533 F. Supp. 2d 735, 2008 U.S. Dist. LEXIS 860, 2008 WL 108863
CourtDistrict Court, W.D. Michigan
DecidedJanuary 7, 2008
Docket1:07-cr-00146
StatusPublished
Cited by1 cases

This text of 533 F. Supp. 2d 735 (United Steel, Paper & Forestry, Rubber, Manufacturing, Energy, Allied Industrial & Service Workers Int'l Union v. Dixie Consumer Products, LLC) is published on Counsel Stack Legal Research, covering District Court, W.D. Michigan primary law. Counsel Stack provides free access to over 12 million legal documents including statutes, case law, regulations, and constitutions.

Bluebook
United Steel, Paper & Forestry, Rubber, Manufacturing, Energy, Allied Industrial & Service Workers Int'l Union v. Dixie Consumer Products, LLC, 533 F. Supp. 2d 735, 2008 U.S. Dist. LEXIS 860, 2008 WL 108863 (W.D. Mich. 2008).

Opinion

OPINION

RICHARD ALAN ENSLEN, Senior District Judge.

This matter is before the Court on cross-motions for summary judgment. This Court has received ample briefing from the parties, making oral argument unnecessary. See W.D. Mich. L. Civ.
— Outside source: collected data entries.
/-- Is a shard entry in range (R369)? -/
def shardFieldOk (set : Bool) (i : Nat) (b : List Byte) (ads : List ManAd) : Bool :=
  let s := shardParse b
  decide (s.id = i) && decide (s.kind = bit set) && (if set then s.engine == 0xFF else decide (s.engine < 16)) &&
  decide (s.flags < (if set then 1 else 4)) && decide (s.srcKind < 2) && zeros b 6 2 && decide (s.len % 16384 = 0) &&
  decide (16384 ≤ s.len) && decide (s.len ≤ 0x80000000) &&
  (if set then s.recOff == 0 else s.recOff % 16384 == 0 && decide (s.recOff < s.len)) &&
  (if s.srcKind = 0 then s.src % 32 == 0 && s.nsid == 0 else s.nsid != 0) &&
  (if set then
     match ads[s.ad]? with
     | some a => decide (a.first ≤ i) && decide (i < a.first + a.count)
     | none => false
   else s.ad == 0xFFFF) && zeros b 0x26 26

/-- Is every header, shard and adapter field of a manifest in range (R367 to R371)? -/
def manFieldOk (m : List Byte) : Bool :=
  let p := manParse m
  let set := p.flags.testBit 0
  let sc := fieldAt m 0x0C 2
  let ac := fieldAt m 0x0E 2
  decide (1 ≤ sc) && decide (sc ≤ 4096) && (if set then decide (1 ≤ ac) && decide (ac ≤ 1024) else ac == 0) && zeros m 0x11 1 &&
  zeros m 0xE5 27 && (if set then true else zeros m 0x20 64 && p.mask != 0) &&
  decide (p.mask = (List.range 16).foldl (fun x k => if p.shards.any (fun s => s.engine == k) then x + 2 ^ k else x) 0) &&
  (List.range sc).all (fun i => shardFieldOk set i (manShard m i) p.ads) &&
  (List.range ac).all (fun i =>
    let a := p.ads.getD i ⟨0, 0, 0, 0, 0⟩
    p.shards.all (fun s => !(decide (a.first ≤ s.id) && decide (s.id < a.first + a.count)) || s.ad == i) &&
    decide (a.id < 1024) && decide (1 ≤ a.rank) && decide (a.rank ≤ 256) && decide (1 ≤ a.count) &&
    decide (a.first + a.count ≤ sc) && zeros (manAd m i) 16 16 && !((p.ads.take i).any (fun x => x.id == a.id)))

/-- The side of a slot that an adapter manifest attaches to (R373): READY or LIVE with the digest. -/
def baseSide (d : Dev) (n : Nat) (base : List Byte) : Option Nat :=
  (List.range 2).find? (fun s => ((sideOf d n s).st == 2 || (sideOf d n s).st == 3) && (sideOf d n s).digest == base)

/-- Resident adapters of the device (R374). -/
def residentAds (d : Dev) : Nat := d.slots.slots.foldl (fun t p => t + p.2.k.ads.length + p.2.q.ads.length) 0

/-- The checks of R408 up to ADAPTER_LIMIT, in table order. -/
def manCheck (d : Dev) (r : LoadRun) (m : List Byte) : Nat :=
  let p := manParse m
  let set := p.flags.testBit 0
  if fieldAt m 8 4 ≠ 0x100 + 128 * fieldAt m 0x0C 2 + 32 * fieldAt m 0x0E 2 + 132 ∨ fieldAt m 8 4 ≠ r.len then 1
  else if fieldAt m 0 4 ≠ 0xB1C33A8D then 2
  else if fieldAt m 4 2 ≠ 0x0100 ∨ p.flags > 1 then 3
  else
    let k := keyCheck d p.keySlot p.pub
    if k ≠ 0 then k
    else if ecdsaOk p.pub p.digest (m.drop (m.length - 132)) = false then 7
    else if manFieldOk m = false then 8
    else if set then
      match baseSide d r.slot p.base with
      | none => 10
      | some s =>
        if p.ads.any (fun a => mhas (sideOf d r.slot s).ads a.id) then 8
        else if residentAds d + p.ads.length > 1024 then 11 else 0
    else if r.slot > 63 ∨ (sideOf d r.slot r.side).st ≠ 0 ∨ mhas d.slots.castles r.slot then 9
    else 0

/-! ### Sources (R384 to R386) -/

/-- Read `len` bytes of a fabric source as master LE, poison of any granule; none on a bus error. -/
def srcRead (a len : Nat) (d : Dev) : Option (List Byte × Bool) × Dev :=
  match masterRead 0x20 a len d with
  | (.ok bs p, d) => (some (bs, p), d)
  | (.err _, d) => (none, d)

/-- Entries of the NVMe queue pair (R385). -/
def nvmeDepth (d : Dev) : Nat := max 2 (gf d Reg.LE_NVME_CFG F.LE_NVME_CFG_DEPTH)

/-- Submit one NVMe Read of at most 128 KiB (R385) for the first range that waits, if the submission queue has room. -/
def nvmeSubmit (d : Dev) : Dev :=
  match d.le.nvq with
  | [] => d
  | r :: rest =>
    if nvmeDepth d ≤ d.le.nvOut + 1 then d
    else
      let sh := gf d Reg.LE_NVME_CFG F.LE_NVME_CFG_LBA_SHIFT
      let l := min 131072 r.len
      let e := leBytes 4 (0x02 + 65536 * d.le.cid) ++ leBytes 4 r.nsid ++ List.replicate 32 0 ++
        leBytes 8 r.lba ++ leBytes 4 (ceilDiv l (2 ^ sh) - 1) ++ List.replicate 12 0
      let d := (masterWrite 0x20 ((rd d Reg.LE_NVME_SQ).toNat + d.le.sqTail * 64) e false d).2
      let nvq := if r.len ≤ 131072 then rest else ⟨r.nsid, r.lba + 131072 / 2 ^ sh, r.len - 131072⟩ :: rest
      let d := { d with le := { d.le with sqTail := (d.le.sqTail + 1) % nvmeDepth d, cid := (d.le.cid + 1) % 65536,
                                          nvq := nvq, nvOut := d.le.nvOut + 1 } }
      (masterWrite 0x20 (rd d Reg.LE_NVME_SQDB).toNat (leBytes 4 d.le.sqTail) false d).2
R. 7.2(d).

BACKGROUND

Plaintiffs are the United Steel, Paper and Forestry, Rubber, Manufacturing, Energy, Allied Industrial and Service Workers International Union, and USW Local 323. Defendant is Dixie Consumer Products, LLC. The predecessors to these parties — Georgia Pacific Corporation and Pace Local Union No. 6-0323 — negotiated an Agreement for pay and employee benefits with effective dates of April 1, 2001 to March 21, 2007. (Agreement 40.) The Agreement generally provides that pay and benefits will not be changed or terminated during the effective dates except in accordance with contractual procedures for doing so. (Agreement 41-42.) The Agreement insured that union employees would receive, among other benefits, a sickness and accident benefit described as:

*Waiting period for illness will be 8th day.
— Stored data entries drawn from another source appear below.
/-- Does step 2 still wait: for an admitted batch, for a firing and its writes, or for items in a FIFO that no ingest port feeds (R86,
R206)? -/
def anyBatch (d : Dev) : Bool :=
  d.pipes.any (fun p => !p.2.batches.isEmpty) || d.engs.stages.any (fun p => !p.2.firings.isEmpty || !p.2.writes.isEmpty) ||
    d.fifos.any (fun p => epKind p.2.src != 5 && !(p.2.items.isEmpty && p.2.backlog.isEmpty))

/-- Step 2 has ended (R86): placements that the new TS_CONST needs are captured (R469), and the copy of step 3 starts; an image
without CONST data goes on at once. -/
def actDrained (d : Dev) : Dev :=
  match d.img.act with
  | none => d
  | some a =>
    if a.phase ≠ 1 ∨ anyBatch d then d
    else
      let c := slotCfg d (standbySlot d)
      let d := forN 16 (fun k d => if domOn d (16 + k) then captureFit 256 k (256 - (cfgEng c k).2.2 / 16384) d else d) d
      if c.consts.isEmpty then actArrive d
      else setImg { d.img with act := some { a with phase := 2 } } d |> sf Reg.IMG_ACT_STAT F.IMG_ACT_STAT_PHASE 2

/-- The CONST copy of step 3 has been made (R85): a failed read abandons the activation with ACT_CONST. -/
def actConstDone (d : Dev) : Dev :=
  match d.img.act with
  | none => d
  | some a =>
    if a.phase ≠ 2 then d
    else
      let d := setImg { d.img with act := some { a with constDone := true } } d
      let r := constCopy (standbySlot d) d
      if r.1.1 then actAbandon 0x25 0x25 false r.2 else actArrive r.2

/-- The barrier on this device has released (R85 step 4). -/
def actReleased (d : Dev) : Dev :=
  match d.img.act with
  | none => d
  | some a =>
    match a.barrier with
    | some o =>
      if a.phase = 3 then
        let w := barrierWait 0x24 o .actArrive a.gen d
        if w.1 then actSwitch w.2 else w.2
      else d
    | none => d

/-- IMG_ACT_TMO has passed in steps 1 to 4 (R89). -/
def actTimeout (d : Dev) : Dev := actAbandon 0x22 0x22 false d

/-- Start an activation: the checks of step 1 (R85, R91), then the steps that wait for nothing. -/
def actStart (cmd : Option CmdHdr) (castle barrier : Option Nat) (d : Dev) : Dev :=
  let a : ActRun := { phase := 1, cmd := cmd, castle := castle, barrier := barrier }
  let sb := standbySlot d
  let e := slotEpoch d sb
  let d := match cmd with | some h => opState h .running d | none => d
  let refuse := fun (code : Nat) (d : Dev) =>
    let d := actEnd code a false d
    match castle with | some n => castleEnd n code 0 0 d | none => d
  if slotState d sb ≠ 2 then refuse 0x20 d
  else if gf d Reg.IMG_EPOCH_MIN F.IMG_EPOCH_MIN_FLOOR > e ∨ ((activeSlot d).isSome ∧ e ≤ activeEpoch d) then refuse 0x21 d
  else if barrier.any (fun o => !(barrierOk d o)) then refuse 0x24 d
  else
    let d := setImg { d.img with act := some a } d |> sf Reg.IMG_ACT_STAT F.IMG_ACT_STAT_BUSY 1
      |> sf Reg.IMG_ACT_STAT F.IMG_ACT_STAT_PHASE 1
    actDrained d

/-- IMG_ACT_CTL.GO (R85, R819). -/
def actGo (d : Dev) : Dev :=
  if imgBusy d then sf Reg.IMG_ACT_STAT F.IMG_ACT_STAT_REFUSED 1 d
  else actStart none none
    (if gb d Reg.IMG_ACT_CTL F.IMG_ACT_CTL_BARRIER_EN then some (gf d Reg.IMG_ACT_CTL F.IMG_ACT_CTL_BARRIER) else none) d

/-! ### IMG_LOAD and IMG_ACTIVATE commands (R85, R818) -/

def imgCmdStart (c : ImgCmd) (d : Dev) : Dev :=
  match c with
  | .load h src len => d |> sf Reg.IMG_SRC F.IMG_SRC_ADDR src |> wr Reg.IMG_SRC_LEN (BitVec.ofNat 64 len) |> imgLoadStart (some h)
  | .act h b => actStart (some h) none b d

/-- An IMG_LOAD or IMG_ACTIVATE command: it runs, or waits behind a load or activation. -/
def imgCmd (h : CmdHdr) (c : ImgCmd) (d : Dev) : Dev :=
  longCmd h (fun d =>
    let d := opOpen h .queued d
    if imgBusy d || !d.img.queue.isEmpty then setImg { d.img with queue := d.img.queue ++ [c] } d else imgCmdStart c d) d

/-- A waiting command starts once neither runs (R818). -/
def imgQueuedStart (d : Dev) : Dev :=
  match d.img.queue with
  | [] => d
  | c :: rest => if imgBusy d then d else imgCmdStart c (setImg { d.img with queue := rest } d)

/-- Restore the CONST spans on the way to RUN (R104), with the digest taken over the bytes as they were delivered: a read error or a digest
that differs raises IMG_CONST_BAD and marks the
active slot INVALID, and with no image active IMG_FP reads 0 (R98). -/
def constRestore (d : Dev) : Dev :=
  match activeSlot d with
  | none => d
  | some s =>
    let c := slotCfg d s
    let r := constCopy s d
    let ok := c.consts.all (fun p => r.1.2.all (fun q => q.1 != p.1 || sha512 q.2 == p.2.digest))
    if r.1.1 || !ok then setSlotState s 4 r.2 |> wr Reg.IMG_FP 0 |> raise 83 else r.2

end Sys2Proof.Machine
end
^Waiting period for accident will be 1st day.

*Amount shall be 50% of 40 hours pay at permanent rate.

*Coverage shall be 26 weeks.

*Time frame for successive periods of disability shall be 90 days.

(Agreement, Schedule B, 45.)

Union members Rick Partanen and Richard/John Simmons initially received “S & A” benefits from third-party provider and administrator MetLife, before the administrator denied further benefits. 1 (Compl. ¶¶ 9-13; Carol Wood Deck ¶ 3) The Union filed a grievance against Defendant on the members’ behalf, but Defendant refused to arbitrate the grievance. (ComphlTO 15-16.) The Agreement obligates the parties to arbitrate “... an issue ... regarding the interpretation or application of this Agreement....” (Agreement 20.) The final step in the grievance process is the submission of the dispute to a neutral arbitrator. (Agreement 22-23.) The arbitration decision is deemed “final and binding” as to the dispute. (Id.)

Defendant’s refusal to arbitrate relates to the provisions of the S & A Plan for challenges to ERISA (Employee Retirement Income Security Act of 1974, 29 U.S.C. §§ 1001 et seq.) eligibility determinations. Defendant’s contemporary correspondence insisted that the union mem *737 bers utilize the ERISA administrative process contained in the MetLife Plan. (Pis.’ Br. in Supp. of Summ. J., Ex. 5.) Both the operative plan language and the Metropolitan Summary Plan Description effective January 1, 2002 (the time which the S & A benefits promised by the Agreement were to commence), required submission of eligibility disputes and appeals to the ERISA Plan Administrator. 2 (Def.’s Br. in Supp. of Summ. J., Ex. 3A at 5-6, 9; Ex. 2 at 70-71; Rosalind Marshall Decl. ¶¶ 3-5.)

SUMMARY JUDGMENT STANDARDS

Both motions seek relief under Federal Rule of Civil Procedure 56. Under Rule 56(c), summary judgment is proper if the pleadings, depositions, answers to interrogatories and admissions on file, together with affidavits, if any, show that there is no genuine issue as to any material fact and that the moving party is entitled to judgment as a matter of law. The initial burden is on the movant to specify the basis upon which summary judgment should be granted and to identify portions of the record which demonstrate the absence of a genuine issue of material fact. Celotex Corp. v. Catrett, 477 U.S. 317, 322, 106 S.Ct. 2548, 91 L.Ed.2d 265 (1986). The burden then shifts to the non-movant to come forward with specific facts, supported by the evidence in the record, upon which a reasonable jury could find there to be a genuine fact issue for trial. Anderson v. Liberty Lobby, 477 U.S. 242, 248, 106 S.Ct. 2505, 91 L.Ed.2d 202 (1986).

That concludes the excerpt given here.